# Vector representations of words

There are many methods one might use to build a semantic network with words as nodes and similarity scores as weights on edges. We could also threshold this weight and just keep unweighted edges that were greater than the threshold. A Bayesian approach like Latent Dirichlet Allocation would build a semantic network with weights being probabilities of relatedness. In this vector space model (VSM) of semantics, similarity is given by the cosine of the angle between two vector representations of words, $\mathbf{x}$ and $\mathbf{y}$,

\begin{equation}
\cos \theta = \frac{\mathbf{x} \cdot \mathbf{y}}{\lVert x \rVert \lVert y \rVert}
\end{equation}

In this notebook, I'll use TensorFlow to build and query a semantic network by following this tutorial: https://www.tensorflow.org/versions/r0.12/tutorials/word2vec/

In particular, I'm taking all the code from the file `word2vec_basic` that was being run as a script and putting it here, or I have rolled it in to other helper functions that I import. I tried to put the most relevant lines here so it was clear what the essential elements are. In the script `word2vec_basic.py`, I have put all these into a function called `run_word2vec()`.

In [6]:
from word2vec_basic import (
    maybe_download, read_data, build_dataset, generate_batch, run_word2vec
)

In [13]:
#filename = maybe_download('text8.zip', 31344016)
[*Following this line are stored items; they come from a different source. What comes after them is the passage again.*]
-- ==== Sys2Proof/Proofs/TensorDumps.lean ====
section
/-! PROOFS. Tensor dumps are accepted and read (R528 to R530, R534; O55). -/

namespace Sys2Proof.Machine

/-! ## DUMP_TENSOR (R528) -/

theorem exec_dumpTensor (q h n step dest len : Nat) (s : State) : exec (.dumpTensor q h n step dest len) s = execDumpTensor q h n step dest len s := rfl

/-- The dump's moment has passed as it is asked for. -/
def Dev.dumpEarly (d : Dev) (h step : Nat) : Bool :=
  if (d.plan h).live then (match d.dumpStream h with | some n => decide (step < (d.cad.stream n).nextFrame) | none => false)
  else (match d.startedTo h with | some l => decide (step ≤ l) | none => false)

/-- Bytes that a dump of a plan's symbol takes. -/
def Plan.dumpBytes (p : Plan) (n : Nat) : Nat := match p.sym n with | some y => dumpSize y | none => 0

/-- The fields of DUMP_TENSOR that its checks find wrong. -/
def Dev.dumpParam (d : Dev) (h n step a len : Nat) : Option Nat :=
  firstBadField [((d.plan h).ready && (!(d.plan h).live || (d.dumpStream h).isSome), 0), (((d.plan h).sym n).isSome, fieldByte [4, 32, 64, 64, 32] 1),
    (!d.dumpEarly h step, fieldByte [4, 32, 64, 64, 32] 2), ((d.unwritable a ((d.plan h).dumpBytes n)).isNone, fieldByte [4, 32, 64, 64, 32] 3),
    ((d.plan h).dumpBytes n ≤ len, fieldByte [4, 32, 64, 64, 32] 4)]

/-- Its check 7. -/
def Dev.dumpOwn (d : Dev) (h : Nat) : Option (Nat × Nat × List Nat) :=
  if !(d.plan h).valid then some (stParity, 0, []) else if 8 ≤ d.obs.dumps.length then some (stNoMemory, 0, []) else none

/-- The dump that a command begins. -/
def Dev.newDump (d : Dev) (cmd h n step a : Nat) : Dump :=
  { cmd := cmd, plan := h, sym := n, step := step, dest := a, stream := if (d.plan h).live then d.dumpStream h else none }

theorem execDumpTensor_eq (q h n step dest len : Nat) (s : State) : execDumpTensor q h n step dest len s =
    startCmd s q 0x0A04 [4, 32, 64, 64, 32] [h, n, step, dest, len]
      (fun d => { param := d.dumpParam h n step (dest % 2 ^ 48) len, own := d.dumpOwn h })
      (fun d c => { d with obs := { d.obs with dumps := d.obs.dumps ++ [d.newDump c.id h n step (dest % 2 ^ 48)] } }.accept c) := rfl

section
variable {s : State} {q h n step dest len : Nat} {f : PacketForm} {p : Packet} (hadm : s.Admits (.dumpTensor q h n step dest len) f p)
include hadm

theorem dumpTensor_refuses (hbad : s.dev.dumpParam h n step (dest % 2 ^ 48) len ≠ none ∨ s.dev.dumpOwn h ≠ none) :
    Res.Becomes s s.dev (exec (.dumpTensor q h n step dest len) s) := by
  cases hadm.form
  rw [exec_dumpTensor, execDumpTensor_eq]
  exact hadm.toFronts.refusedBy hbad

theorem dumpTensor_waits (hparam : s.dev.dumpParam h n step (dest % 2 ^ 48) len = none) (hown : s.dev.dumpOwn h = none) : Res.Becomes s { s.dev with
    obs := { s.dev.obs with dumps := s.dev.obs.dumps ++ [s.dev.newDump s.dev.host.nextCmd h n step (dest % 2 ^ 48)] } }
      (exec (.dumpTensor q h n step dest len) s) := by
  have hbegun := s.dev.begin__replied q p
  cases hadm.form
  rw [exec_dumpTensor, execDumpTensor_eq]
  refine hadm.becomes rfl ⟨hparam, hown, rfl⟩ (.trans ?_ (Dev.accept_replied _ _))
  dsimp only
  have hstream : (s.dev.begin_ q p).1.dumpStream h = s.dev.dumpStream h := by
    unfold Dev.dumpStream
    rw [Dev.begun_cad]
  have hnew : (s.dev.begin_ q p).1.newDump (s.dev.begin_ q p).2.id h n step (dest % 2 ^ 48) = s.dev.newDump s.dev.host.nextCmd h n step (dest % 2 ^ 48) := by
    rw [Dev.newDump, hbegun.plan, hstream, Dev.begin_id, Dev.newDump]
  rw [hnew, hbegun.dumps]
  exact hbegun.withObs hbegun.recs rfl hbegun.bufs

end

section
variable {d : Dev} {h n step a len : Nat}

/-- A plan that is not ready, a symbol it lacks, a step that has begun, and too little room at DEST are refused. -/
theorem Dev.dumpParam_bad (hbad : (d.plan h).ready = false ∨ (d.plan h).sym n = none ∨ d.dumpEarly h step = true ∨
    d.unwritable a ((d.plan h).dumpBytes n) ≠ none ∨ len < (d.plan h).dumpBytes n) : d.dumpParam h n step a len ≠ none := by
  refine firstBadField_some ?_
  rcases hbad with hready | hsym | hearly | hroom | hlen
  · exact ⟨_, .head _, by rw [hready]; rfl⟩
  · exact ⟨_, .tail _ (.head _), by rw [hsym]; rfl⟩
  · exact ⟨_, .tail _ (.tail _ (.head _)), by rw [hearly]; rfl⟩
  · exact ⟨_, .tail _ (.tail _ (.tail _ (.head _))), by simpa [Option.isSome_iff_ne_none] using hroom⟩
  · exact ⟨_, .tail _ (.tail _ (.tail _ (.tail _ (.head _)))), decide_eq_false (by omega)⟩

theorem Dev.dumpParam_none (hready : (d.plan h).ready = true) (hstream : (d.plan h).live = true → d.dumpStream h ≠ none) (hsym : (d.plan h).sym n ≠ none)
    (hearly : d.dumpEarly h step = false) (hroom : d.unwritable a ((d.plan h).dumpBytes n) = none) (hlen : (d.plan h).dumpBytes n ≤ len) :
    d.dumpParam h n step a len = none := by
  refine firstBadField_none ?_
  have hlive : (!(d.plan h).live || (d.dumpStream h).isSome) = true := by
    cases hl : (d.plan h).live with
    | false => rfl
    | true => simpa [Option.isSome_iff_ne_none] using hstream hl
  simp [hready, hlive, hearly, hroom, hlen, Option.isSome_iff_ne_none, hsym]

theorem Dev.dumpOwn_bad (hbad : (d.plan h).valid = false ∨ 8 ≤ d.obs.dumps.length) : d.dumpOwn h ≠ none := by
  unfold Dev.dumpOwn
  rcases hbad with hinvalid | hfull
  · rw [hinvalid]
    exact Option.some_ne_none _
  · rw [if_pos hfull]
    split <;> exact Option.some_ne_none _

theorem Dev.dumpOwn_none (hvalid : (d.plan h).valid = true) (hroom : d.obs.dumps.length < 8) : d.dumpOwn h = none := by
  unfold Dev.dumpOwn
  rw [hvalid, if_neg (by decide), if_neg (by omega)]

end

/-! ## DUMP_READ (R529, R530) -/

/-- With no step in progress at the update units none of them takes a pass. -/
theorem Dev.assign_of_idle {d : Dev} (h : d.cobRun = none) : d.assign = d := by
  have hidle : ∀ u, d.assign1 u = d := fun u => by
    unfold Dev.assign1 Dev.unitMay
    rw [h, Bool.and_false]
    exact if_pos rfl
  simp [Dev.assign, hidle]

theorem Dev.traceFaults_dumps (d : Dev) (unit die descId : Nat) (cmd : Option Cmd) (errs : List Nat) :
    (d.traceFaults unit die descId cmd errs).obs.dumps = d.obs.dumps :=
  foldl_keeps (fun e : Dev => e.obs.dumps = d.obs.dumps) _ (fun _ _ he => (Dev.trace_replied ..).dumps.trans he) _ d rfl

/-- What a dump's reading leaves. -/
theorem Dev.absorbUnit_keeps (d : Dev) (inst unit die : Nat) (cmd : Option Cmd) (w : Wk) : let e := d.absorbUnit inst unit die cmd w
    e.obs.dumps = d.obs.dumps ∧ e.host = d.host ∧ e.plans = d.plans ∧ e.cob = d.cob := by
  obtain ⟨plat, ctr, o, hframe⟩ := d.absorbUnit_frame inst unit die cmd w
  refine ⟨Dev.traceFaults_dumps .., ?_⟩
  rw [hframe]
  exact ⟨rfl, rfl, rfl⟩

/-- The read bytes of a dump behind its header, and the work of reading them. -/
def Dev.dumpWork (d : Dev) (y : Sym) (flips : List Nat) : List Byte × Wk :=
  let e := (({ mem := d.mem, poison := d.poison, free := d.plat.freeCount, flaws := flips, die := y.dumpPod } : Wk).symElems y y.dumpBase)
  let z := e.2.symScales y y.dumpBase
  (if fwBlk y.fmt = 0 then e.1 else e.1 ++ List.replicate (roundUp e.1.length 64 - e.1.length) 0 ++ z.1, z.2)

/-- The device that has read a dump and written it, before its reply. -/
def Dev.dumped (d : Dev) (x : Dump) (y : Sym) (flips : List Nat) : Dev :=
  let u := d.trace 0x10 y.dumpPod x.plan x.sym 0 x.step
  let w := u.dumpWork y flips
  let e := u.absorbUnit (dieInst y.dumpPod) (if y.dumpPod < 4 then 4 else 12) y.dumpPod (u.host.cmd x.cmd) w.2
  (({ e with obs := { e.obs with dumps := e.obs.dumps.filter (fun z => z.cmd != x.cmd) } } : Dev).put x.dest (leBytes 64 (dumpHeader x y) ++ w.1) w.2.bad).trace
    0x10 y.dumpPod x.plan x.sym 1 x.step

theorem Dev.readDump_eq (d : Dev) (x : Dump) (y : Sym) (flips : List Nat) : d.readDump x y flips =
    ((d.dumped x y flips).finish x.cmd (if (((d.trace 0x10 y.dumpPod x.plan x.sym 0 x.step).dumpWork y flips).2.bad) then stParity else stDone) x.moves []).assign := rfl

/-- What storing a dump leaves. -/
theorem Dev.put_cutDump (e : Dev) (sel : Dump → Bool) (a : Nat) (bs : List Byte) (bad : Bool) :
    ∃ v : Dev, ({ e with obs := { e.obs with dumps := e.obs.dumps.filter sel } } : Dev).put a bs bad = v ∧ v.obs.dumps = e.obs.dumps.filter sel ∧
      v.host = e.host ∧ v.plans = e.plans ∧ v.cob = e.cob ∧ v.mem = wrBytes e.mem a bs := ⟨_, rfl, rfl, rfl, rfl, rfl, rfl⟩

/-- The dump has left, its header stands at DEST, and queues, plans and the update units are as before. -/
theorem Dev.dumped_keeps (d : Dev) (x : Dump) (y : Sym) (flips : List Nat) : let e := d.dumped x y flips
    e.obs.dumps = d.obs.dumps.filter (fun z => z.cmd != x.cmd) ∧ e.host = d.host ∧ e.plans = d.plans ∧ e.cob = d.cob ∧
      rdNat e.mem x.dest 64 = dumpHeader x y % 2 ^ 512 := by
  have htrace := d.trace_replied 0x10 y.dumpPod x.plan x.sym 0 x.step
  have hhost : (d.trace 0x10 y.dumpPod x.plan x.sym 0 x.step).host = d.host := Dev.trace_host ..
  unfold Dev.dumped
  generalize d.trace 0x10 y.dumpPod x.plan x.sym 0 x.step = u at htrace hhost
  dsimp only
  obtain ⟨hdumps, hh, hplans, hcob⟩ := u.absorbUnit_keeps (dieInst y.dumpPod) (if y.dumpPod < 4 then 4 else 12) y.dumpPod (u.host.cmd x.cmd) (u.dumpWork y flips).2
  generalize u.absorbUnit (dieInst y.dumpPod) (if y.dumpPod < 4 then 4 else 12) y.dumpPod (u.host.cmd x.cmd) (u.dumpWork y flips).2 = e at hdumps hh hplans hcob
  obtain ⟨v, hv, hvdumps, hvhost, hvplans, hvcob, hvmem⟩ := e.put_cutDump (fun z => z.cmd != x.cmd) x.dest
    (leBytes 64 (dumpHeader x y) ++ (u.dumpWork y flips).1) (u.dumpWork y flips).2.bad
  rw [hv]
  have hlast := v.trace_replied 0x10 y.dumpPod x.plan x.sym 1 x.step
  refine ⟨?_, ?_, ?_, ?_, ?_⟩
  · rw [hlast.dumps, hvdumps, hdumps, htrace.dumps]
  · rw [Dev.trace_host, hvhost, hh, hhost]
  · rw [hlast.plans, hvplans, hplans, htrace.plans]
  · rw [hlast.cob, hvcob, hcob, htrace.cob]
  · rw [Dev.trace_mem, hvmem, wrBytes_append, rdNat_congr (m := wrNat e.mem x.dest 64 (dumpHeader x y)) fun a ha hb => ?_, rdNat_wrNat]
    · rw [show 256 ^ 64 = 2 ^ 512 from (Nat.pow_mul 2 8 64).symm]
    · exact rdByte_wrBytes_other _ _ _ _ (.inl (by rw [leBytes_length]; exact hb))

/-- With no step in progress at the update units: the dump leaves, and bytes that no reply writes read the header. -/
theorem Dev.readDump_reads {d : Dev} (hidle : d.cobRun = none) (x : Dump) (y : Sym) (flips : List Nat) :
    (d.readDump x y flips).obs.dumps = d.obs.dumps.filter (fun z => z.cmd != x.cmd) ∧
    ((∀ a q, x.dest ≤ a → a < x.dest + 64 → ¬ (d.host.queue q).replyByte q a) → rdNat (d.readDump x y flips).mem x.dest 64 = dumpHeader x y % 2 ^ 512) := by
  obtain ⟨hdumps, hhost, hplans, hcob, hhead⟩ := d.dumped_keeps x y flips
  rw [Dev.readDump_eq]
  generalize d.dumped x y flips = e at hdumps hhost hplans hcob hhead
  generalize (if (((d.trace 0x10 y.dumpPod x.plan x.sym 0 x.step).dumpWork y flips).2.bad) then stParity else stDone) = st
  have hfinish := e.finish_replied x.cmd st x.moves []
  have hrun : (e.finish x.cmd st x.moves []).cobRun = none := by
    unfold Dev.cobRun Dev.plan at hidle ⊢
    rw [hfinish.cob, hfinish.plans, hcob, hplans]
    exact hidle
  rw [Dev.assign_of_idle hrun]
  refine ⟨hfinish.dumps.trans hdumps, fun hfree => (rdNat_congr fun a ha hb => hfinish.mem a fun q => ?_).trans hhead⟩
  rw [hhost]
  exact hfree a q ha hb

theorem exec_dumpRead (flips : List Nat) (s : State) : exec (.dumpRead flips) s = eventFlips s flips (s.dev.dumpNext flips) := rfl

theorem dumpRead_idle {s : State} {flips : List Nat} (hcp : cpFlip flips = false)
    (h : s.dev.liveBusy = true ∨ s.dev.obs.dumps = [] ∨ s.dev.pow.dead = true) : exec (.dumpRead flips) s = .next s := by
  rw [exec_dumpRead]
  rcases h with hbusy | hnone | hdead
  · rw [Dev.dumpNext, if_pos hbusy, eventFlips_none s flips hcp]
  · rw [Dev.dumpNext, hnone, List.findSome?_nil, ite_self, eventFlips_none s flips hcp]
  · cases s.dev.dumpNext flips with
    | none => exact eventFlips_none s flips hcp
    | some d => simp [eventFlips, eventOpt, hcp, hdead]

theorem Dev.dumpNext_first {d : Dev} {flips : List Nat} {x : Dump} {rest : List Dump} {y : Sym} (hfree : d.liveBusy = false) (hdumps : d.obs.dumps = x :: rest)
    (hsym : (d.plan x.plan).sym x.sym = some y) (hmoment : d.momentCome x = true) (hmover : d.nextChan y.dumpPod = none) :
    d.dumpNext flips = some (d.readDump x y flips) := by
  rw [Dev.dumpNext, if_neg (by rw [hfree]; exact Bool.false_ne_true), hdumps, List.findSome?_cons, hsym]
  dsimp only
  rw [if_pos (by rw [hmoment, hmover]; rfl)]

/-- Settles O55: DUMP_TENSOR by its checks, DUMP_READ by what a reading leaves. -/
theorem dumpsReadTheirSymbols : Obligations.DumpsReadTheirSymbols := by
  rintro s d rfl
  refine ⟨?_, fun flips hcp h => dumpRead_idle hcp h, ?_⟩
  · rintro q f p h n step dest len a x y hadm - rfl rfl
    refine ⟨fun hbad => ?_, fun hsym hbad => ?_, fun hready hsym hroom hlen hvalid hfew => ?_⟩
    · rcases hbad with hready | hsym | hinvalid | hfull
      · exact dumpTensor_refuses hadm (.inl (Dev.dumpParam_bad (.inl hready)))
      · exact dumpTensor_refuses hadm (.inl (Dev.dumpParam_bad (.inr (.inl hsym))))
      · exact dumpTensor_refuses hadm (.inr (Dev.dumpOwn_bad (.inl hinvalid)))
      · exact dumpTensor_refuses hadm (.inr (Dev.dumpOwn_bad (.inr hfull)))
    · have hsize : (s.dev.plan h).dumpBytes n = dumpSize y := by rw [Plan.dumpBytes, hsym]
      refine dumpTensor_refuses hadm (.inl (Dev.dumpParam_bad (.inr (.inr ?_))))
      rw [hsize]
      rcases hbad with ⟨l, hlive, hstarted, hstep⟩ | ⟨m, hlive, hstream, hstep⟩ | hroom | hlen
      · exact .inl (by simp [Dev.dumpEarly, hlive, hstarted, hstep])
      · exact .inl (by simp [Dev.dumpEarly, hlive, hstream, hstep])
      · exact .inr (.inl hroom)
      · exact .inr (.inr hlen)
    · have hsize : (s.dev.plan h).dumpBytes n = dumpSize y := by rw [Plan.dumpBytes, hsym]
      have hsome : (s.dev.plan h).sym n ≠ none := by rw [hsym]; exact Option.some_ne_none _
      have hown := Dev.dumpOwn_none hvalid hfew
      rw [← hsize] at hroom hlen
      refine ⟨fun hlive hstarted => ?_, fun m hlive hstream hstep => ?_⟩
      · have hearly : s.dev.dumpEarly h step = false := by
          cases hl : s.dev.startedTo h with
          | none => simp [Dev.dumpEarly, hlive, hl]
          | some l => simp [Dev.dumpEarly, hlive, hl, hstarted l hl]
        have hwaits := dumpTensor_waits hadm (Dev.dumpParam_none hready (fun hl => by rw [hlive] at hl; cases hl) hsome hearly hroom hlen) hown
        rw [Dev.newDump, hlive] at hwaits
        exact hwaits
      · have hearly : s.dev.dumpEarly h step = false := by simp [Dev.dumpEarly, hlive, hstream, hstep]
        have hwaits := dumpTensor_waits hadm (Dev.dumpParam_none hready (fun _ => by rw [hstream]; exact Option.some_ne_none _) hsome hearly hroom hlen) hown
        rw [Dev.newDump, hlive, if_pos rfl, hstream] at hwaits
        exact hwaits
  · intro flips x rest y hcp hdead hfree hdumps hsym hmoment hmover hidle
    obtain ⟨hleft, hhead⟩ := Dev.readDump_reads hidle x y flips
    have hexec : exec (.dumpRead flips) s = .next { s with dev := s.dev.readDump x y flips } := by
      rw [exec_dumpRead, Dev.dumpNext_first hfree hdumps hsym hmoment hmover, eventFlips_some s flips _ hdead hcp]
    refine ⟨_, hexec, rfl, ?_, ?_⟩
    · dsimp only
      rw [hleft, hdumps]
      exact List.filter_cons_of_neg (by simp)
    · dsimp only
      exact hhead

end Sys2Proof.Machine
end

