-- ==== Sys2Proof/Machine/Dispatch.lean ====
section
/-! DEFINITION. Which meaning each instruction has: one arm per constructor. -/

namespace Sys2Proof.Machine

def exec (i : Instr) (s : State) : Host.Outcome State Fault Refusal :=
  match i with
  | .ldi v r => Sys2Proof.Machine.execLdi v r s
  | .adi v r => Sys2Proof.Machine.execAdi v r s
  | .sbi v r => Sys2Proof.Machine.execSbi v r s
  | .sub rd rs => Sys2Proof.Machine.execSub rd rs s
  | .add rd rs => Sys2Proof.Machine.execAdd rd rs s
  | .xor rd rs => Sys2Proof.Machine.execXor rd rs s
  | .nand rd rs => Sys2Proof.Machine.execNand rd rs s
  | .jmp t => Sys2Proof.Machine.execJmp t s
  | .jc t => Sys2Proof.Machine.execJc t s
  | .jnc t => Sys2Proof.Machine.execJnc t s
  | .jz t => Sys2Proof.Machine.execJz t s
  | .jnz t => Sys2Proof.Machine.execJnz t s
  | .jm t => Sys2Proof.Machine.execJm t s
  | .jp t => Sys2Proof.Machine.execJp t s
  | .call t => Sys2Proof.Machine.execCall t s
  | .rts => Sys2Proof.Machine.execRts s
  | .phi v => Sys2Proof.Machine.execPhi v s
  | .push r => Sys2Proof.Machine.execPush r s
  | .pull r => Sys2Proof.Machine.execPull r s
  | .move r1 r2 => Sys2Proof.Machine.execMove r1 r2 s
  | .load t r => Sys2Proof.Machine.execLoad t r s
  | .store r t => Sys2Proof.Machine.execStore r t s
  | .dcr r => Sys2Proof.Machine.execDcr r s
  | .inc r => Sys2Proof.Machine.execInc r s
  | .hlt => Sys2Proof.Machine.execHlt s
  | .nop => Sys2Proof.Machine.execNop s
  | .ror r => Sys2Proof.Machine.execRor r s
  | .rol r => Sys2Proof.Machine.execRol r s
  | .rri v r => Sys2Proof.Machine.execRri v r s
  | .rli v r => Sys2Proof.Machine.execRli v r s
  | .sfr r => Sys2Proof.Machine.execSfr r s
  | .sfl r => Sys2Proof.Machine.execSfl r s
  | .sli v r => Sys2Proof.Machine.execSli v r s
  | .sri v r => Sys2Proof.Machine.execSri v r s
  | .in_ p r => Sys2Proof.Machine.execIn p r s
  | .out r p => Sys2Proof.Machine.execOut r p s
  | .xri v r => Sys2Proof.Machine.execXri v r s
  | .nandi v r => Sys2Proof.Machine.execNandi v r s
  | .sgr => Sys2Proof.Machine.execSgr s

end Sys2Proof.Machine
end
vocabulary = read_data('text8.zip')

In [14]:
vocabulary_size = 50000

data, count, dictionary, reverse_dictionary = build_dataset(
    vocabulary, vocabulary_size
)
print(type(data))
del vocabulary

data_index = 0

<class 'list'>


In [9]:
BATCH_SIZE = 20
batch, labels = generate_batch(data, count, dictionary, reverse_dictionary, batch_size=20, num_skips=2, skip_window=1)

In [10]:
# arrows indicate "in context of"
# Although BATCH_SIZE is 20, there are only 10 focal words (what is 
# correct tech term for these?), each with a window of one word on each
# side.
for i in range(BATCH_SIZE):
    print(batch[i], reverse_dictionary[batch[i]], '->', labels[i, 0],
          reverse_dictionary[labels[i, 0]])

3081 originated -> 12 as
3081 originated -> 5234 anarchism
12 as -> 3081 originated
12 as -> 6 a
6 a -> 12 as
6 a -> 195 term
195 term -> 6 a
195 term -> 2 of
2 of -> 3134 abuse
2 of -> 195 term
3134 abuse -> 46 first
3134 abuse -> 2 of
46 first -> 59 used
46 first -> 3134 abuse
59 used -> 46 first
59 used -> 156 against
156 against -> 128 early
156 against -> 59 used
128 early -> 156 against
128 early -> 742 working


In [7]:
run_word2vec(data, count, dictionary, reverse_dictionary, vocabulary_size)

Initialized
Average loss at step  0 :  280.573486328
Nearest to known: generalship, bk, karim, apologists, pangloss, parks, jacobian, raining,
Nearest to often: strongly, coa, ironworks, permit, basketball, dieu, integer, expressway,
Nearest to six: amiga, ordo, adaptations, multiracial, believer, riffing, roxy, nawab,
Nearest to it: killed, aa, audi, pizzicato, seclusion, illustrate, reminds, reworked,
Nearest to american: cried, circuit, showings, paullus, flush, playoff, foresee, hindustani,
Nearest to such: pores, eyeglasses, yuan, unveils, boycott, imprisoned, heard, unfettered,
Nearest to is: epr, valleys, sofa, conjugal, bornu, chainmail, rough, verdict,
Nearest to an: eff, erm, simultaneity, bag, leopard, exchanged, deconstruction, dal,
Nearest to d: consequently, implemented, nightmarish, laziness, chipmunk, lucie, viewing, cnt,
Nearest to state: headers, ago, sfg, naxos, naci, oblivion, ataxia, gul,
Nearest to two: wt, cpu, electorate, tarkovsky, mina, continuity, mccartney, 

Average loss at step  52000 :  0.95212925604
Average loss at step  54000 :  0.950097527623
Average loss at step  56000 :  0.938702977329
Average loss at step  58000 :  0.94018282935
Average loss at step  60000 :  0.94024964264
Nearest to known: generalship, bk, karim, apologists, pangloss, parks, jacobian, raining,
Nearest to often: strongly, coa, ironworks, permit, basketball, dieu, integer, expressway,
Nearest to six: amiga, ordo, adaptations, multiracial, believer, riffing, roxy, nawab,
Nearest to it: taken, used, working, of, the, class, a, has,
Nearest to american: cried, circuit, showings, paullus, flush, playoff, foresee, hindustani,
Nearest to such: pores, eyeglasses, yuan, unveils, boycott, imprisoned, heard, unfettered,
Nearest to is: a, has, valleys, label, still, of, the, act,
Nearest to an: eff, erm, simultaneity, bag, leopard, exchanged, deconstruction, dal,
Nearest to d: consequently, implemented, nightmarish, laziness, chipmunk, lucie, viewing, cnt,
Nearest to state: he

OK, great, so we broke the script into slightly smaller pieces. But this is a little too much, still. I'd like to have this be like Bhat's lecture ipynbs, or the other tutorial nbs, where different elements of the graph are computed at different times. Before this, I want to build out the project infrastructure a bit more.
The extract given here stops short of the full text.